Game Night is the story of Max (Jason Bateman) and his wife, Annie (Rachel McAdams), who host a monthly game night for their friends (Lamorne Morris and Kylie Bunberry; Billy Magnussen and Sharon Horgan), all couples. When Max’s uber-successful older brother Brooks (Kyle Chandler) comes to town, he asks to host the next game night at his house for a very special, unique experience. Max and Annie have to avoid their morose newly-single neighbor, and one-time game night participant, Gary (Jesse Plemons), and meet up with the friends for what they think is a night of fun.

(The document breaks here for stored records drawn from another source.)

-- ==== Sys2Proof/Machine/Ops.lean ====
section
/-! DEFINITION. The shared operations on the state: the tests a command makes before it computes
(spec/60_exceptions.md R75), the writes it makes when it succeeds (spec/10_state.md R17, R22, R23), and completing with
an outcome (R76), which is what this machine has in the place of taking an exception (R8, R79). -/

namespace Sys2Proof.Machine

/-- The answer of a meaning: a command never stops the machine (R72). -/
abbrev Answer := Host.Outcome State Fault Refusal

/-- `n` is legal iff `s32(MOD) ≥ 2` (R16). -/
def modulusLegal (s : State) : Bool := Config.minModulus ≤ modulusOf s

/-- The order word of `M[k]` is legal iff `2 ≤ u32(M[k].ord) ≤ 5` (R19, R64). -/
def orderLegal (s : State) (k : RegNum) : Bool :=
  Config.minOrder ≤ ordOf s k && ordOf s k ≤ Config.maxOrder

/-- `complete(code)`: end the command with outcome `code`, writing `STATUS.ERR` (R8, R76). No control is transferred and
nothing is saved (R79). -/
def complete (code : OutcomeCode) (s : State) : Answer := .next { s with err := code.code }

/-- `STATUS.CP <- v` (R76). -/
def setCoprime (v : Bool) (s : State) : State := { s with cp := v }

/-- `S[d] <- v` writes `word(v)` (R8). -/
def writeScalar (d : RegNum) (v : Int) (s : State) : State :=
  { s with scalars := s.scalars.set d (toWord v) }

/-- A matrix register after an order-`m` value is written to it: the order word is `word(m)`, data word `f` is entry
`(f div m, f mod m)` for `f < m²`, and the other data words are as they were (R22). -/
def MatrixReg.withValue (m : Nat) (Y : IntMatrix) (r : MatrixReg) : MatrixReg where
  ord := toWord m
  d := Vector.ofFn fun f =>
    if f.val < m * m then toWord (Y (f.val / m) (f.val % m)) else r.d[f]

/-- `mat(d) <- Y` for an order-`m` matrix `Y` (R22). -/
def writeMatrix (d : RegNum) (m : Nat) (Y : IntMatrix) (s : State) : State :=
  { s with matrices := s.matrices.set d (s.matrices[d].withValue m Y) }

/-- A vector register after a length-`m` value is written to it (R23). -/
def VectorReg.withValue (m : Nat) (y : IntVector) (r : VectorReg) : VectorReg where
  len := toWord m
  d := Vector.ofFn fun f => if f.val < m then toWord (y f.val) else r.d[f]

/-- `vec(d) <- y` for a length-`m` vector `y` (R23). -/
def writeVector (d : RegNum) (m : Nat) (y : IntVector) (s : State) : State :=
  { s with vectors := s.vectors.set d (s.vectors[d].withValue m y) }

/-- The reset event: every piece of the engine's state at its reset value, whatever it was (R84, R26). The host's own
moves and what it has read stay (assumption log 3). -/
def resetEngine (s : State) : State :=
  { State.reset with pending := s.pending, returned := s.returned }

end Sys2Proof.Machine
end

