-- ==== Sys2Proof/Laws/Ops.lean ====
section
/-! SUPPORT. What the shared operations on registers do: words and integers, and reading back a value just written. -/

namespace Sys2Proof.Machine

/-! ## Words and integers -/

theorem s32_toWord {v : Int} (h0 : -2147483648 ≤ v) (h1 : v < 2147483648) : s32 (toWord v) = v := by
  rw [s32, toWord, BitVec.toInt_ofInt, Int.bmod_eq_of_le (by norm_num; exact h0) (by norm_num; exact h1)]

theorem toWord_s32 (w : Word) : toWord (s32 w) = w := BitVec.ofInt_toInt

theorem s32_lt (w : Word) : s32 w < 2147483648 := by
  have := @BitVec.toInt_lt 32 w; simpa [s32] using this

theorem s32_ge (w : Word) : -2147483648 ≤ s32 w := by
  have := @BitVec.le_toInt 32 w; simpa [s32] using this

theorem u32_toWord_natCast {m : Nat} (h : m < 4294967296) : u32 (toWord m) = m := by
  simp [u32, toWord, Nat.mod_eq_of_lt h]

/-- Every legal modulus lies in the range of R16. -/
theorem modulusLegal_iff (s : State) : modulusLegal s = true ↔ 2 ≤ modulusOf s := by
  simp [modulusLegal, Config.minModulus]

theorem orderLegal_iff (s : State) (k : RegNum) :
    orderLegal s k = true ↔ 2 ≤ ordOf s k ∧ ordOf s k ≤ 5 := by
  simp [orderLegal, Config.minOrder, Config.maxOrder]

theorem modulusOf_le (s : State) : modulusOf s ≤ 2147483647 := by
  have := s32_lt s.modulus; unfold modulusOf; omega

/-- A reduced value is read back from the word it is written to. -/
theorem s32_toWord_reduce {s : State} (hn : 2 ≤ modulusOf s) (x : Int) :
    s32 (toWord (reduce x (modulusOf s))) = reduce x (modulusOf s) := by
  have h0 := reduce_nonneg (show 0 < modulusOf s by omega) x
  have h1 := reduce_lt (show 0 < modulusOf s by omega) x
  have h2 := modulusOf_le s
  exact s32_toWord (by omega) (by omega)

/-! ## Indexes inside a register -/

theorem matrix_index_lt {m i j : Nat} (hi : i < m) (hj : j < m) : i * m + j < m * m := by
  calc i * m + j < i * m + m := by omega
    _ = (i + 1) * m := by ring
    _ ≤ m * m := Nat.mul_le_mul_right m hi

theorem square_le {m : Nat} (hm : m ≤ 5) : m * m ≤ 25 := Nat.mul_le_mul hm hm

theorem matrix_index_lt_words {m i j : Nat} (hm : m ≤ 5) (hi : i < m) (hj : j < m) : i * m + j < 25 :=
  (matrix_index_lt hi hj).trans_le (square_le hm)

theorem matrixWord_of_lt (r : MatrixReg) {f : Nat} (h : f < 25) : matrixWord r f = r.d[f] := by
  simp [matrixWord, h]

theorem vectorWord_of_lt (r : VectorReg) {f : Nat} (h : f < 5) : vectorWord r f = r.d[f] := by
  simp [vectorWord, h]

/-! ## Writing a value and reading it back -/

theorem MatrixReg.withValue_ord (m : Nat) (Y : IntMatrix) (r : MatrixReg) :
    (r.withValue m Y).ord = toWord m := rfl

theorem MatrixReg.withValue_d (m : Nat) (Y : IntMatrix) (r : MatrixReg) (f : Fin 25) :
    (r.withValue m Y).d[f] = if f.val < m * m then toWord (Y (f.val / m) (f.val % m)) else r.d[f] := by
  simp [MatrixReg.withValue]

/-- Everything writing an order-`m` value does to a matrix register (R22): the order, the entries read back, the
leftover words kept. -/
theorem MatrixReg.withValue_holds {m : Nat} {Y : IntMatrix} (r : MatrixReg) (hm : m ≤ 5)
    (hY : ∀ i < m, ∀ j < m, s32 (toWord (Y i j)) = Y i j) :
    u32 (r.withValue m Y).ord = m ∧
      (∀ i < m, ∀ j < m, matrixValue m (r.withValue m Y) i j = Y i j) ∧
      ∀ f : Fin 25, m * m ≤ f.val → (r.withValue m Y).d[f] = r.d[f] := by
  refine ⟨u32_toWord_natCast (by omega), fun i hi j hj => ?_, fun f hf => ?_⟩
  · have hlt := matrix_index_lt hi hj
    have h25 := matrix_index_lt_words hm hi hj
    rw [matrixValue, matrixWord_of_lt _ h25]
    have := MatrixReg.withValue_d m Y r ⟨i * m + j, h25⟩
    have hdiv : (i * m + j) / m = i := by
      rw [mul_comm, Nat.mul_add_div (by omega), Nat.div_eq_of_lt hj, add_zero]
    have hmod : (i * m + j) % m = j := by
      rw [mul_comm, Nat.mul_add_mod, Nat.mod_eq_of_lt hj]
    simp only [Fin.getElem_fin, hlt, if_true, hdiv, hmod] at this
    rw [this, hY i hi j hj]
  · rw [MatrixReg.withValue_d, if_neg (by omega)]

theorem VectorReg.withValue_d (m : Nat) (y : IntVector) (r : VectorReg) (f : Fin 5) :
    (r.withValue m y).d[f] = if f.val < m then toWord (y f.val) else r.d[f] := by
  simp [VectorReg.withValue]

/-- Everything writing a length-`m` value does to a vector register (R23). -/
theorem VectorReg.withValue_holds {m : Nat} {y : IntVector} (r : VectorReg) (hm : m ≤ 5)
    (hy : ∀ i < m, s32 (toWord (y i)) = y i) :
    u32 (r.withValue m y).len = m ∧
      (∀ i < m, vectorValue (r.withValue m y) i = y i) ∧
      ∀ f : Fin 5, m ≤ f.val → (r.withValue m y).d[f] = r.d[f] := by
  refine ⟨u32_toWord_natCast (by omega), fun i hi => ?_, fun f hf => ?_⟩
  · have h5 : i < 5 := by omega
    rw [vectorValue, vectorWord_of_lt _ h5]
    have := VectorReg.withValue_d m y r ⟨i, h5⟩
    simp only [Fin.getElem_fin, hi, if_true] at this
    rw [this, hy i hi]
  · rw [VectorReg.withValue_d, if_neg (by omega)]

/-! ## The value a matrix function gives depends on the entries inside the order alone -/

theorem minor_congr {m : Nat} {X X' : IntMatrix} (h : ∀ i < m + 1, ∀ j < m + 1, X i j = X' i j) (p q : Nat) :
    ∀ i < m, ∀ j < m, minor X p q i j = minor X' p q i j := by
  intro i hi j hj
  simp only [minor]
  exact h _ (by split <;> omega) _ (by split <;> omega)

theorem det_congr : ∀ (m : Nat) {X X' : IntMatrix}, (∀ i < m, ∀ j < m, X i j = X' i j) → det m X = det m X'
  | 0, _, _, _ => rfl
  | 1, _, _, h => h 0 (by omega) 0 (by omega)
  | m + 2, X, X', h => by
    simp only [det]
    refine sumTo_congr fun j hj => ?_
    rw [h 0 (by omega) j hj, det_congr (m + 1) (minor_congr h 0 j)]

theorem adj_congr {m : Nat} {X X' : IntMatrix} (h : ∀ i < m, ∀ j < m, X i j = X' i j) (i j : Nat) :
    adj m X i j = adj m X' i j := by
  cases m with
  | zero => rfl
  | succ k =>
    simp only [adj, cof, Nat.add_sub_cancel]
    rw [det_congr k (minor_congr h j i)]

end Sys2Proof.Machine
end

But Brooks has more in store for the group, and the fun turns into a real kidnapping with a ton of laughs thrown in to boot.

Game Night Review

Game Night is the perfect vehicle for Bateman’s patented style of comedic timing. Throw in Lamorne Morris (TV’s New Girl) and an amazingly hilarious turn by Jesse Plemons (Breaking Bad, Black Mirror), and the laughs come at you fast and furious. At one point, I laughed so hard, I broke up some phlegm in my chest from my December bout with the flu. That was two months ago! Game Night pours on the comedy and misdirection, and it all works. Every character is played perfectly, and a series of running gags involving the likes of Denzel Washington, glass tables, what rich people do for fun, and Plemons’ sad, lonely life help keep the comedy going, even as the film dips into a crime caper at certain points.

Game Night Review

The script by Mark Perez is stocked with great comedic moments and the story never stalls. If it slows down, it’s only to reload of the next series of wacky antics, and all of it matters to the greater story. Game Night is wonderfully directed by John Frances Daley and Jonathan Goldstein, who have teamed in the past as writers of Horrible Bosses and Spider-Man: Homecoming. This duo knows perfect comedic timing and can get the best performances out of Bateman. And this is vintage Jason Bateman. But as good as Bateman is as Max, Lamorne Morris steals the movie as Kevin, with his insecurities and his well-written lines. Morris is the brightest star of Fox’s sitcom New Girl, and he transfers that same comedic energy to this role.

Game Night Review

Game Night is one of those rare comedies that hits on all cylinders for the entire run time, and by the end of the film, you have not only laughed, but you’ve also taken a journey with the characters on screen. This is one of the funniest films of the year or any year in the past decade. A strong script and solid directing help elevate the film to the upper echelons of adult comedies, and a near-perfect cast work to generate laughs from even the most mundane of situations. Adults have game nights to get together with friends, make a few laughs, and to have a good time. Game Night, the film, offers the same experience and more, and is well worth playing again and again.

Game Night is rated R and is in theaters everywhere on February 23.